Only one stretch of the data below is needed. Output the lines from the one with "(State.fence s).Keeps q n := by" up to and including the one with "unfold State.fence", exactly as they stand.

Dataset entries
= = = = =

theorem freeSlots_free {p : List Act} {k : Nat} (h : k ∈ freeSlots p) : k < 1024 ∧ k ∉ p.map (·.slot) := by
  unfold freeSlots at h
  simp only [List.mem_filter, List.mem_range, Bool.not_eq_true', List.any_eq_false, beq_iff_eq] at h
  refine ⟨h.1, fun hm => ?_⟩
  obtain ⟨a, ha, e⟩ := List.mem_map.1 hm
  exact h.2 a ha e

@[simp] theorem State.enterAct_keeps {tn type arg bank : Nat} : (State.enterAct s tn type arg bank).1.Keeps q n ↔ s.Keeps q n := by
  unfold State.enterAct
  split
  · rfl
  split
  · rfl
  · next k l hf =>
    dsimp only
    have hm : (k :: l).getD (Config.freeChoice s.free % (l.length + 1)) k ∈ freeSlots s.tb.pend := by
      rw [hf, List.getD_eq_getElem _ _ (by simpa using Nat.mod_lt _ (Nat.succ_pos _))]
      exact List.getElem_mem _
    obtain ⟨hlt, hn⟩ := freeSlots_free hm
    generalize (k :: l).getD (Config.freeChoice s.free % (l.length + 1)) k = m at hlt hn
    unfold State.setPend State.actFree State.draw
    simp only [State.wrs_keeps]
    have e : ((s.tb.pend ++ [(⟨m, tn, type, arg, bank⟩ : Act)]).map (·.slot)).Nodup ↔ (s.tb.pend.map (·.slot)).Nodup := by
      simp only [List.map_append, List.map_cons, List.map_nil, List.nodup_append, List.nodup_singleton, List.mem_singleton, true_and]
      exact ⟨fun h => h.1, fun h => ⟨h, fun a ha b hb x => hn (hb ▸ x ▸ ha)⟩⟩
    have e2 : (∀ a ∈ s.tb.pend ++ [(⟨m, tn, type, arg, bank⟩ : Act)], a.slot < 1024) ↔ ∀ a ∈ s.tb.pend, a.slot < 1024 := by
      simp only [List.mem_append, List.mem_singleton]
      exact ⟨fun h a ha => h a (.inl ha), fun h a ha => ha.elim (h a) (fun x => x ▸ hlt)⟩
    simp only [State.Keeps, State.memsWf, State.bounded_iff, e, e2]

@[simp] theorem State.addAct_keeps {tn : Nat} {type : Nat} {arg : Nat} {bank : Nat} : (State.addAct s tn type arg bank).1.Keeps q n ↔ s.Keeps q n := by
  simp [State.addAct, ↓upd_keeps, ↓ite_keeps, ↓res_ite_keeps, ↓ite_keeps_fst]

@[simp] theorem State.actResult_keeps {m : Nat} {code : Nat} {slot : Option Nat} : (State.actResult s m code slot).Keeps q n ↔ s.Keeps q n := by
  simp only [State.actResult]
  (repeat' split) <;> simp

theorem State.cancelActs_keeps (h : s.Keeps q n) {f : Act → Bool} : (State.cancelActs s f).Keeps q n := State.setPend_filter_keeps h

@[simp] theorem State.count_keeps {k : Nat} {n' : Nat} : (State.count s k n').Keeps q n ↔ s.Keeps q n := by
  simp [State.count, ↓upd_keeps, ↓ite_keeps, ↓res_ite_keeps, ↓ite_keeps_fst]

@[simp] theorem State.hbmRecord_keeps {sev : Nat} {kind : Nat} {st : Nat} {pc : Nat} {bank : Nat} {row : Nat} {burst : Nat} {lines : List Nat} {addr : Nat} : (State.hbmRecord s sev kind st pc bank row burst lines addr).Keeps q n ↔ s.Keeps q n := by
  simp [State.hbmRecord, ↓upd_keeps, ↓ite_keeps, ↓res_ite_keeps, ↓ite_keeps_fst]

@[simp] theorem State.ageTable_keeps {st : Nat} {a : Nat} {b : Nat} : (State.ageTable s st a b).Keeps q n ↔ s.Keeps q n := by
  simp [State.ageTable, ↓upd_keeps, ↓ite_keeps, ↓res_ite_keeps, ↓ite_keeps_fst]

@[simp] theorem State.rowRetired_keeps {st : Nat} {e : Retire} : (State.rowRetired s st e).Keeps q n ↔ s.Keeps q n := by
  simp [State.rowRetired, ↓upd_keeps, ↓ite_keeps, ↓res_ite_keeps, ↓ite_keeps_fst]

@[simp] theorem State.newTable_keeps {st : Nat} {old : List Retire} {new : List Retire} : (State.newTable s st old new).Keeps q n ↔ s.Keeps q n := by
  simp [State.newTable, ↓upd_keeps, ↓ite_keeps, ↓res_ite_keeps, ↓ite_keeps_fst]

@[simp] theorem State.hbmBuild_keeps {st : Nat} : (State.hbmBuild s st).Keeps q n ↔ s.Keeps q n := by
  simp [State.hbmBuild, ↓upd_keeps, ↓ite_keeps, ↓res_ite_keeps, ↓ite_keeps_fst]

@[simp] theorem State.hbmCandidate_keeps {st : Nat} {pc : Nat} {bank : Nat} {row : Nat} : (State.hbmCandidate s st pc bank row).Keeps q n ↔ s.Keeps q n := by
  simp [State.hbmCandidate, ↓upd_keeps, ↓ite_keeps, ↓res_ite_keeps, ↓ite_keeps_fst]

@[simp] theorem State.hbmErase_keeps {st : Nat} {pc : Nat} {line : Nat} : (State.hbmErase s st pc line).Keeps q n ↔ s.Keeps q n := by
  simp [State.hbmErase, ↓upd_keeps, ↓ite_keeps, ↓res_ite_keeps, ↓ite_keeps_fst]

@[simp] theorem State.hbmCharge_keeps {st : Nat} {pc : Nat} {lines : List Nat} : (State.hbmCharge s st pc lines).Keeps q n ↔ s.Keeps q n := by
  simp [State.hbmCharge, ↓upd_keeps, ↓ite_keeps, ↓res_ite_keeps, ↓ite_keeps_fst]
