@[simp] theorem execRestoreComplete_keeps (h : s.Keeps q n) {src : SourceIn} : Res.Keeps q n (execRestoreComplete src s) := by
  unfold execRestoreComplete
  repeat' (first | assumption | with_reducible apply State.loseTensors_keeps | with_reducible apply State.readsAt_keeps | with_reducible apply State.restoreRest_keeps | with_reducible apply State.restoreTensors_keeps | with_reducible apply State.srcFailed_keeps | with_reducible apply foldl_keeps_of | rw [ok_keeps] | rw [next_keeps] | with_reducible intro _ | (split <;> try (rename_i e; have e2 := congrArg Prod.fst e; dsimp only at e2; subst e2)) | dsimp only | simp [h])

@[simp] theorem execShelfCmdTimeout_keeps (h : s.Keeps q n) : Res.Keeps q n (execShelfCmdTimeout s) := by
  unfold execShelfCmdTimeout
  repeat' (first | assumption | with_reducible apply State.loseTensors_keeps | with_reducible apply State.readsAt_keeps | with_reducible apply State.shelfFailed_keeps | with_reducible apply foldl_keeps_of | rw [ok_keeps] | rw [next_keeps] | with_reducible intro _ | (split <;> try (rename_i e; have e2 := congrArg Prod.fst e; dsimp only at e2; subst e2)) | dsimp only | simp [h])

@[simp] theorem execReplayCheck_keeps (h : s.Keeps q n) {m : Master} {src : SourceIn} : Res.Keeps q n (execReplayCheck m src s) := by
  unfold execReplayCheck
  repeat' (first | assumption | with_reducible apply State.guarded_keeps_of | with_reducible apply State.readOrFree_keeps | with_reducible apply State.srcFailed_keeps | with_reducible apply State.srcFetch_keeps | with_reducible apply foldl_keeps_of | rw [ok_keeps] | rw [next_keeps] | with_reducible intro _ | (split <;> try (rename_i e; have e2 := congrArg Prod.fst e; dsimp only at e2; subst e2)) | dsimp only | simp [h])

@[simp] theorem execWitness_keeps (h : s.Keeps q n) {m : Master} : Res.Keeps q n (execWitness m s) := by
  unfold execWitness
  repeat' (first | assumption | with_reducible apply State.cpcPut_keeps | with_reducible apply State.guarded_keeps_of | with_reducible apply State.readOrFree_keeps | with_reducible apply foldl_keeps_of | rw [ok_keeps] | rw [next_keeps] | with_reducible intro _ | (split <;> try (rename_i e; have e2 := congrArg Prod.fst e; dsimp only at e2; subst e2)) | dsimp only | simp [h])

@[simp] theorem execSnapAbandon_keeps (h : s.Keeps q n) {m : Master} : Res.Keeps q n (execSnapAbandon m s) := by
  unfold execSnapAbandon
  repeat' (first | assumption | with_reducible apply State.guarded_keeps_of | with_reducible apply State.snapDrop_keeps | with_reducible apply foldl_keeps_of | rw [ok_keeps] | rw [next_keeps] | with_reducible intro _ | (split <;> try (rename_i e; have e2 := congrArg Prod.fst e; dsimp only at e2; subst e2)) | dsimp only | simp [h])

@[simp] theorem execSnapClearError_keeps (h : s.Keeps q n) {m : Master} : Res.Keeps q n (execSnapClearError m s) := by
  simp [execSnapClearError, ↓upd_keeps, ↓ite_keeps, ↓res_ite_keeps, ↓ite_keeps_fst, h]

@[simp] theorem State.fwFail_keeps {code : Nat} : (State.fwFail s code).Keeps q n ↔ s.Keeps q n := by
  simp [State.fwFail, ↓upd_keeps, ↓ite_keeps, ↓res_ite_keeps, ↓ite_keeps_fst]

@[simp] theorem State.dropOwner_keeps (h : s.Keeps q n) {a : Act} : (State.dropOwner s a).Keeps q n := by
  simp [State.dropOwner, ↓upd_keeps, ↓ite_keeps, ↓res_ite_keeps, ↓ite_keeps_fst, h]

@[simp] theorem State.dropAct_keeps (h : s.Keeps q n) {refused : Bool} {a : Act} : (State.dropAct s refused a).Keeps q n := by
  simp [State.dropAct, ↓upd_keeps, ↓ite_keeps, ↓res_ite_keeps, ↓ite_keeps_fst, h]

@[simp] theorem State.commitDue_keeps (h : s.Keeps q n) : (State.commitDue s).Keeps q n := by
  unfold State.commitDue
  dsimp only
  refine foldl_keeps_of (State.setPend_filter_keeps h) fun a x ha => ?_
  split
  · exact State.dropAct_keeps ha
  · exact (upd_keeps rfl rfl rfl rfl rfl rfl rfl rfl rfl rfl rfl).2 ha

@[simp] theorem State.setTn_keeps (h : s.Keeps q n) {tn : Nat} : (State.setTn s tn).Keeps q n := by
  unfold State.setTn
  dsimp only
  exact foldl_keeps_of (State.wr_keeps.2 (State.setPend_filter_keeps h)) fun a x ha => State.dropAct_keeps ha

@[simp] theorem State.autoSwaps_keeps : (State.autoSwaps s).Keeps q n ↔ s.Keeps q n := by
  simp [State.autoSwaps, ↓upd_keeps, ↓ite_keeps, ↓res_ite_keeps, ↓ite_keeps_fst]

@[simp] theorem State.grpState_keeps {st : Nat} : (State.grpState s st).Keeps q n ↔ s.Keeps q n := by
  simp [State.grpState, ↓upd_keeps, ↓ite_keeps, ↓res_ite_keeps, ↓ite_keeps_fst]

@[simp] theorem State.fence_keeps (h : s.Keeps q n) : (State.fence s).Keeps q n := by
  unfold State.fence
  repeat' (first | assumption | with_reducible apply State.feCause_keeps | with_reducible apply State.forEach_keeps_of | with_reducible apply foldl_keeps_of | rw [ok_keeps] | rw [next_keeps] | with_reducible intro _ | (split <;> try (rename_i e; have e2 := congrArg Prod.fst e; dsimp only at e2; subst e2)) | dsimp only | simp [h])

= = = = =

Expected output:
@[simp] theorem State.fence_keeps (h : s.Keeps q n) : (State.fence s).Keeps q n := by
  unfold State.fence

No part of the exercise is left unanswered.